Tab. 1 Humanpathogene Enterovirus-Spezies A bis D und Serotypen (Auswahl häufiger Vertreter).
Spezies
|
Enterovirus-Typen
|
wichtige Vertreter
|
CV: Coxsackievirus; E: Echovirus; EV: Enterovirus; PV: Poliovirus.
|
Enterovirus-A
|
21
|
CV-A2, CV-A6, CV-A10, CV-A16, EV-A71, EV-A76
|
Enterovirus-B
|
60
|
CV-B3, CV-B5, E-6, E-11, E-18, E-30, CV-A9
|
Enterovirus-C
|
23
|
PV-1, -2, -3, CV-A21, CV-A24, EV-C99, EV-C104
|
Enterovirus-D
|
4
|
EV-D68, EV-D70
|
Enteroviren sind klein (ca. 30 nm, lat. pico = klein) und verfügen über ein einzelsträngiges
RNA-Genom positiver Polarität. Die virale RNA kodiert für vier Strukturproteine (VP1,
VP2, VP3 und VP4) und sieben Nichtstrukturproteine. Die Proteine VP1, VP2 und VP3
bilden dabei die äußere Struktur des Kapsids, VP4 ist an der Innenseite des Kapsids
lokalisiert [6]. Im Rahmen der Immunantwort werden daher humorale und typenspezifische Antikörper
überwiegend gegen die Proteine VP1, 2 und 3 des Kapsids gebildet. Das Virusprotein
VP1 vermittelt die Bindung an den zellulären Rezeptor.
Generell verfügen Enteroviren über eine hohe genetische Variabilität, was sich in
der Vielzahl unterschiedlicher Typen widerspiegelt. Bei den Enteroviren kann es auch
zu Rekombinationen, d. h. zum Austausch von Gensegmenten, kommen. Diese Rekombinanten
können mit einer veränderten Pathogenität assoziiert sein [7].
Enteroviren haben keine Lipidhülle, was ihre relativ hohe Stabilität bedingt. Da sie
säurestabil sind, können sie die Magenpassage überstehen. In den letzten Jahren zeigte
sich die zunehmende klinische Bedeutung der Enterovirus-Typen A71 (Spezies A) und
D68 (Spezies D) [8], [9].
Epidemiologie
Enteroviren sind weltweit verbreitet. Über eine regionale Häufung einzelner Enterovirus-Typen
ist berichtet worden (z. B. Hand-Fuß-Mund-Erkrankung durch Infektionen mit Enterovirus-A71
in Südostasien). In gemäßigten Klimazonen treten Enterovirus-Infektionen gehäuft in
den Sommermonaten auf ([Abb. 1]). Dabei kommt es bezüglich der Häufigkeit zu jährlichen wie auch regionalen Schwankungen.
Abb. 1 Nachweis von Enteroviren in respiratorischen und Stuhlproben in Freiburg, 2016 – 2018.

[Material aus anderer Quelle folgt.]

/-- R141: the generator is monic of degree 32 and vanishes at 32 consecutive powers of `BETA`. R146: its
coefficients for `CFG_REF`. -/
def Obligations.GeneratorHasItsThirtyTwoRoots : Prop :=
  (∀ c : Config,
    (rsGenerator c.toCfg).length = 33 ∧ (rsGenerator c.toCfg).getD 32 0#8 = 1#8 ∧
    ∀ i : Fin 32,
      pevalLo (rsGenerator c.toCfg) (bexp c.toCfg ((c.rsFcr + i.val : Nat) : Int)) = 0#8) ∧
  rsGenerator Config.ref.toCfg =
    [0x2D, 0xD8, 0xEF, 0x18, 0xFD, 0x68, 0x1B, 0x28, 0x6B, 0x32, 0xA3, 0xD2, 0xE3, 0x86, 0xE0, 0x9E,
      0x77, 0x0D, 0x9E, 0x01, 0xEE, 0xA4, 0x52, 0x2B, 0x0F, 0xE8, 0xF6, 0x8E, 0x32, 0xBD, 0x1D, 0xE8,
      0x01]

/-- R145 (b): the parity of a sum of blocks is the sum of their parities. -/
def Obligations.ParityIsLinear : Prop :=
  ∀ (c : Config) (d d' : List Byte), d.length = d'.length →
    rsParity c.toCfg (wordXor d d') = wordXor (rsParity c.toCfg d) (rsParity c.toCfg d')

/-- R145 (c), R143: every codeword `RSENC` emits has all 32 syndromes zero, for every valid `CFG`. -/
def Obligations.EncodedBlockHasZeroSyndromes : Prop :=
  ∀ (c : Config) (d : List Byte), d.length = 223 →
    ∀ i : Fin 32,
      pevalHi (d ++ rsParity c.toCfg d) (bexp c.toCfg ((c.rsFcr + i.val : Nat) : Int)) = 0#8

/-- R221, R230: a received codeword is accepted as it stands; so what `RSENC` makes of a block decodes to
the block. -/
def Obligations.CleanBlockDecodesToItsData : Prop :=
  ∀ (c : Config) (d : List Byte), d.length = 223 →
    rsDecode c.toCfg (d ++ rsParity c.toCfg d) = (.ok, d)

/-- R233 (b): if the status is `OK` the data is the start of a codeword that differs from the received
word in at most 16 bytes. -/
def Obligations.OkBlockIsWithinSixteenBytesOfACodeword : Prop :=
  ∀ (c : Config) (r data : List Byte), r.length = 255 → rsDecode c.toCfg r = (.ok, data) →
    ∃ word : List Byte, word.length = 255 ∧ data = word.take 223 ∧ byteDistance r word ≤ 16 ∧
      ∀ i : Fin 32, pevalHi word (bexp c.toCfg ((c.rsFcr + i.val : Nat) : Int)) = 0#8

/-- R229's reference value (log 11): the data of an uncorrectable block is the received data. -/
def Obligations.UncorrectableBlockKeepsTheReceivedData : Prop :=
  ∀ (c : Config) (r data : List Byte), rsDecode c.toCfg r = (.uncorrectable, data) →
    data = r.take 223 ∧ ¬∀ i : Fin 32,
      pevalHi r (bexp c.toCfg ((c.rsFcr + i.val : Nat) : Int)) = 0#8

/-- R233 (a) for one byte: a codeword with any one byte changed decodes to its data, for every valid
`CFG`, every block, every position (parity bytes too, R233 (d)) and every error value. -/
def Obligations.OneByteErrorIsCorrected : Prop :=
  ∀ (c : Config) (d : List Byte) (j : Fin 255) (e : Byte), d.length = 223 →
    let word := d ++ rsParity c.toCfg d
    rsDecode c.toCfg (word.set j.val (word.getD j.val 0#8 ^^^ e)) = (.ok, d)

/-! ## The convolutional code, the scrambler and the sync word -/

/-- R156: from a cleared register the coding is linear, twice as long as the input, leaves the last six
bits in the register, and two inputs that first differ at bit `t` differ in both bits of pair `t`. -/
def Obligations.ConvolutionalCodeProperties : Prop :=
  ∀ (c : Config) (as bs : List Bit), as.length = bs.length →
    (convBits c.toCfg 0#6 (bitsXor as bs)).1 =
      bitsXor (convBits c.toCfg 0#6 as).1 (convBits c.toCfg 0#6 bs).1 ∧
    (convBits c.toCfg 0#6 as).1.length = 2 * as.length ∧ c.frameCvBytes = 2 * c.frameRsBytes ∧
    (∀ d : Fin 6, (convBits c.toCfg 0#6 as).2.getLsbD d.val = as.reverse.getD d.val false) ∧
    ∀ t, t < as.length → as.take t = bs.take t → as.getD t false ≠ bs.getD t false →
      ∀ o : Fin 2, (convBits c.toCfg 0#6 as).1.getD (2 * t + o.val) false ≠
        (convBits c.toCfg 0#6 bs).1.getD (2 * t + o.val) false

/-- R154: the expected pair `2*o1 + o2` of every window under the default masks; under any valid masks
complementing the current bit, or the oldest, complements both outputs. -/
def Obligations.ExpectedPairTable : Prop :=
  ((List.range 128).map fun n =>
      let w := BitVec.ofNat 7 n
      2 * (convOut1 Config.ref.toCfg w).toNat + (convOut2 Config.ref.toCfg w).toNat) =
    [0,3,1,2,3,0,2,1,3,0,2,1,0,3,1,2] ++ [0,3,1,2,3,0,2,1,3,0,2,1,0,3,1,2] ++
    [2,1,3,0,1,2,0,3,1,2,0,3,2,1,3,0] ++ [2,1,3,0,1,2,0,3,1,2,0,3,2,1,3,0] ++
    [3,0,2,1,0,3,1,2,0,3,1,2,3,0,2,1] ++ [3,0,2,1,0,3,1,2,0,3,1,2,3,0,2,1] ++
    [1,2,0,3,2,1,3,0,2,1,3,0,1,2,0,3] ++ [1,2,0,3,2,1,3,0,2,1,3,0,1,2,0,3] ∧
  ∀ (c : Config) (w : BitVec 7),
    convOut1 c.toCfg (w ^^^ 0x01#7) = !convOut1 c.toCfg w ∧
    convOut2 c.toCfg (w ^^^ 0x01#7) = !convOut2 c.toCfg w ∧
    convOut1 c.toCfg (w ^^^ 0x40#7) = !convOut1 c.toCfg w ∧
    convOut2 c.toCfg (w ^^^ 0x40#7) = !convOut2 c.toCfg w

/-- R163: the scrambler's register holds the next `SCR_LEN` key bits; the key bits obey the recurrence of
`SCR_TAPS`, whose bit 0 is set, and are not all zero. For `CFG_REF` the register first returns to its seed
after 255 steps, and the key stream begins as R163 prints it. -/
def Obligations.KeyStreamObeysTheTaps : Prop :=
  (∀ (c : Config) (i : Nat),
    (∀ j : Nat, j < c.scrLen →
      (scrIterate c.toCfg i c.scrSeed).getLsbD j = keyBit c.toCfg (i + j)) ∧
    keyBit c.toCfg (i + c.scrLen) =
      ((List.range c.scrLen).filter fun j => c.scrTaps.getLsbD j && keyBit c.toCfg (i + j)).length.bodd ∧
    c.scrTaps.getLsbD 0 = true ∧ ∃ j, j < c.scrLen ∧ keyBit c.toCfg (i + j) = true) ∧
  (scrIterate Config.ref.toCfg 255 Config.ref.scrSeed = Config.ref.scrSeed ∧
    ∀ p : Fin 255, 0 < p.val → scrIterate Config.ref.toCfg p.val Config.ref.scrSeed ≠ Config.ref.scrSeed) ∧
  (packBytes ((List.range 128).map (keyBit Config.ref.toCfg))).1 =
    [0xFF, 0x48, 0x0E, 0xC0, 0x9A, 0x0D, 0x70, 0xBC, 0x8E, 0x2C, 0x93, 0xAD, 0xA7, 0xB7, 0x46, 0xCE]

/-- R196: the aperiodic autocorrelation of the `CFG_REF` sync pattern for the shifts 1 to 31, and that these
are the correlations `32 - s` symbols into a clean sync word behind an empty window. -/
def Obligations.SyncWordAutocorrelation : Prop :=
  let c := Config.ref.toCfg
  let expected : List Int :=
    [9, 4, 1, 0, -1, -2, -5, -2, -1, 0, 1, 2, 1, 0, 3, -2, -3, -4, -1, -2, -1, 0, 5, 2, 5, -2, -3, 0,
      -1, 0, -1]
  ∀ k : Fin 31,
    ((List.range (31 - k.val)).map fun j => syncSymbol c j * syncSymbol c (j + (k.val + 1))).sum =
      (expected.getD k.val 0 : Int) ∧
    correlation c (((List.range (31 - k.val)).map (syncSymbol c)).foldl windowPush zeroWindow) =
      (expected.getD k.val 0 : Int)

/-! ## Runs: what a path computes -/

/-- R173, its second form: from an empty history `m` firings of `RRCI` push the convolution of the taps
with the zero-stuffed symbols. -/
def Obligations.RrciRunIsTheConvolution : Prop :=
  ∀ (s : State) (bs more : List Bit) (rest : List Slot),
    s.ctrl.getLsbD 0 = true → s.ctrl.getLsbD 2 = false →
    s.tx.riHist = List.replicate s.cfg.rrcH 0 → s.tx.qBits = bs ++ more →
    RoomFor s.cfg.qdepth.txout s.tx.qTxout.length (bs.length * s.cfg.rrcSps) →
    s.ports.ctl = repeatWord 0x40#8 bs.length ++ rest →
    ∃ t, stepRun bs.length s = .next t ∧ t.ports.ctl = rest ∧ t.tx.qBits = more ∧ t.rx = s.rx ∧
      t.tx.qTxout = s.tx.qTxout ++ (List.range (bs.length * s.cfg.rrcSps)).map fun n =>
        ⟨∑ j ∈ Finset.range s.cfg.rrcNt, s.cfg.tap j *
          (if j ≤ n then zeroStuffed s.cfg.toCfg (bs.map sym) (n - j) else 0), 0⟩

/-- R176, its second form: from an empty history `m` firings of `RRCD` push every `L`-th value, at the
phase, of the convolution of the taps with the real parts. -/
def Obligations.RrcdRunIsTheDecimatedConvolution : Prop :=
  ∀ (s : State) (zs more : List Sample) (m : Nat) (rest : List Slot),
    s.ctrl.getLsbD 1 = true → s.ctrl.getLsbD 3 = false →
    s.rx.rdHist = List.replicate (s.cfg.rrcNt - 1) 0 → s.rx.qRxin = zs ++ more →
    zs.length = m * s.cfg.rrcSps → RoomFor s.cfg.qdepth.sym s.rx.qSym.length m →
    s.ports.ctl = repeatWord 0x50#8 m ++ rest →
    ∃ t, stepRun m s = .next t ∧ t.ports.ctl = rest ∧ t.rx.qRxin = more ∧ t.tx = s.tx ∧
      t.rx.qSym = s.rx.qSym ++ (List.range m).map fun k =>
        ∑ j ∈ Finset.range s.cfg.rrcNt, s.cfg.tap j *
          (if j ≤ k * s.cfg.rrcSps + s.cfg.rrcPhase then
            (zs.map Sample.re).getD (k * s.cfg.rrcSps + s.cfg.rrcPhase - j) 0 else 0)

/-- R92: in tap mode, from a transmit path at a frame boundary, a frame `f` put, encoded, coded and framed
reaches the host as one sync frame of `SYNCFRAME_BITS` bits behind what was waiting: the sync word, then
the coded bits XORed with the key stream. -/
def Obligations.FrameOnTheWire : Prop :=
  ∀ (s : State) (f : List Byte) (rest : List Slot),
    s.cfg.qdepth = QDepth.unbounded → f.length = 223 * s.cfg.nb →
    s.ctrl.getLsbD 0 = true → s.ctrl.getLsbD 2 = true →
    s.tx.qTxin = [] → s.tx.qRsc = [] → s.tx.qCvc = [] → s.tx.cvCnt = 0 → s.tx.frCnt = 0 →
    s.ports.ctl = ({ word := 0xF0#8, txin := f } : Slot) :: (repeatWord 0x10#8 s.cfg.nb ++
      (repeatWord 0x20#8 (255 * s.cfg.nb) ++ (repeatWord 0x30#8 (510 * s.cfg.nb) ++
        (repeatWord 0xF2#8 1 ++ rest)))) →
    (wireBits s.cfg.toCfg f).length = 32 + 4080 * s.cfg.nb ∧
    ∃ t, stepRun (1 + s.cfg.nb + 255 * s.cfg.nb + 510 * s.cfg.nb + 1) s = .next t ∧
      t.ports.ctl = rest ∧ t.ports.bits = s.ports.bits ++ [s.tx.qBits ++ wireBits s.cfg.toCfg f] ∧
      t.tx.qTxin = [] ∧ t.tx.qRsc = [] ∧ t.tx.qCvc = [] ∧ t.tx.qBits = [] ∧
      t.tx.cvCnt = 0 ∧ t.tx.frCnt = 0 ∧ t.rx = s.rx

/-- R315, R195 (a): from a lock the deframer takes exactly `FRAME_CODED_BITS` symbols, passes each on with
the sign of `DF_INV` and of its key bit removed, and is in `HUNT` again with an empty window. -/
def Obligations.LockRunsItsFullLength : Prop :=
  ∀ (s : State) (xs more : List Soft) (rest : List Slot),
    s.ctrl.getLsbD 1 = true → s.rx.dfState = .lock → s.rx.dfCnt = 0 → s.rx.dfScr = s.cfg.scrSeed →
    s.rx.dfWin = zeroWindow → s.rx.qSym = xs ++ more → xs.length = 4080 * s.cfg.nb →
    RoomFor s.cfg.qdepth.pay s.rx.qPay.length (4080 * s.cfg.nb) →
    s.ports.ctl = repeatWord 0x60#8 (4080 * s.cfg.nb) ++ rest →
    ∃ t, stepRun (4080 * s.cfg.nb) s = .next t ∧ t.ports.ctl = rest ∧ t.rx.qSym = more ∧
      t.rx.dfState = .hunt ∧ t.rx.dfCnt = 0 ∧ t.rx.dfWin = zeroWindow ∧ t.rx.dfInv = s.rx.dfInv ∧
      t.rx.qPay = s.rx.qPay ++ (List.range (4080 * s.cfg.nb)).map fun i =>
        if s.rx.dfInv = keyBit s.cfg.toCfg i then xs.getD i 0 else -xs.getD i 0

Aktuelle Daten aus Deutschland zur Saisonalität und zum regionalen Auftreten von Enterovirus-Nachweisen
in respiratorischen Materialien werden vom Respvir-Netzwerk online zu Verfügung gestellt
(https://clinical-virology.net/de). Die Ergebnisse der bundesweiten Enterosurveillance (EVSurv), in der durch Enteroviren
verursachte neurologische Erkrankungen erfasst werden (Meningitis/Enzephalitis und
akute schlaffe Lähmungen der Extremitäten), sind unter https://evsurv.rki.de/ abrufbar.
Neben einem deutlichen saisonalen Auftreten der Enteroviren in den Monaten Mai bis
September kann für einzelne Erreger auch ein periodisches Auftreten beobachtet werden.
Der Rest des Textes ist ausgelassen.